So, you see, I will be following close on your heels. ”

“You have done well, Count Althann.”

Adolph’s eyes widened.

Count Althann… He knew that name. Sophia had insisted he learn all the names of the aristocratic families in Vienna, and some of their history. But which Althann?

The two men fell silent as the serving maid brought their beers, and waited until she had moved well away before continuing their hushed discussion.

The Turk laughed at some whispered remark, then Adolph heard the unmistakable chink of money, muffled by a cloth bag.

He surmised shrewdly that gold was changing hands, the opiate of any spy.

“We had agreed on twice this amount, if I recall, my friend,” Althann muttered, his blue eyes searing into his companion’s dark gaze.
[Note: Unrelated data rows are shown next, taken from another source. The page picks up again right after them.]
-- ==== Sys2Proof/Machine/Temperature.lean ====
section
/-! DEFINITION. `COMPT`, temperature compensation (41_compensate_temperature.md), in 32-bit wrapping arithmetic (R141). -/

namespace Sys2Proof.Machine

/-- `var1` (41_compensate_temperature.md R140). -/
def tempVar1 (T1 T2 adc : Int) : Int :=
  let a := asr adc 3
  let b := sub 32 a (shl 32 T1 1)
  asr (mul 32 b T2) 11

/-- `var2` (41_compensate_temperature.md R140). -/
def tempVar2 (T1 T3 adc : Int) : Int :=
  let c := sub 32 (asr adc 4) T1
  let d := mul 32 c c
  let e := asr d 12
  asr (mul 32 e T3) 14

/-- `tf`, the new `T_FINE` (41_compensate_temperature.md R140). -/
def fineTemperature (T1 T2 T3 adc : Int) : Int := add 32 (tempVar1 T1 T2 adc) (tempVar2 T1 T3 adc)

/-- `T` in units of 0.01 degrees Celsius (41_compensate_temperature.md R140, R142). -/
def temperature (tf : Int) : Int := asr (add 32 (mul 32 tf 5) 128) 8

/-- `T_FINE <- tf`, `TF_SET <- 1`, `T_OUT <- T`, and return `T` (41_compensate_temperature.md R140). -/
def commitTemperature (tf : Int) (s : State) : State :=
  finish (u32 (temperature tf))
    { s with tFine := u32 tf, tfSet := true, tOut := u32 (temperature tf) }

/-- `COMPT imm` (41_compensate_temperature.md R140). -/
def execCompt (imm : Word) (s : State) : Result :=
  .next <| requireCalibration s <|
    commitTemperature (fineTemperature (s.coef.value .t1) (s.coef.value .t2) (s.coef.value .t3) (immOperand imm)) s

end Sys2Proof.Machine
end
“Ah, how stupid of me,” the Turk replied, his voice echoed by another thud upon the table. “You have a good memory, Frederick.”

“That is why I am so well paid, Hasan.”

Adolph shook his head in disbelief. So Count Frederick Althann, one of the most favored young aristocrats at the Viennese court, and a godson of the Emperor, was a spy for Achmet III, Sultan of the Ottoman Empire!

Yet it made sense. He was the fourth son in his family, heir to little but the title of count. What quicker way to earn his fortune than as a spy?

Adolph’s face split into a sarcastic grin, though he hid it well with his sleeve, pretending to wipe his nose.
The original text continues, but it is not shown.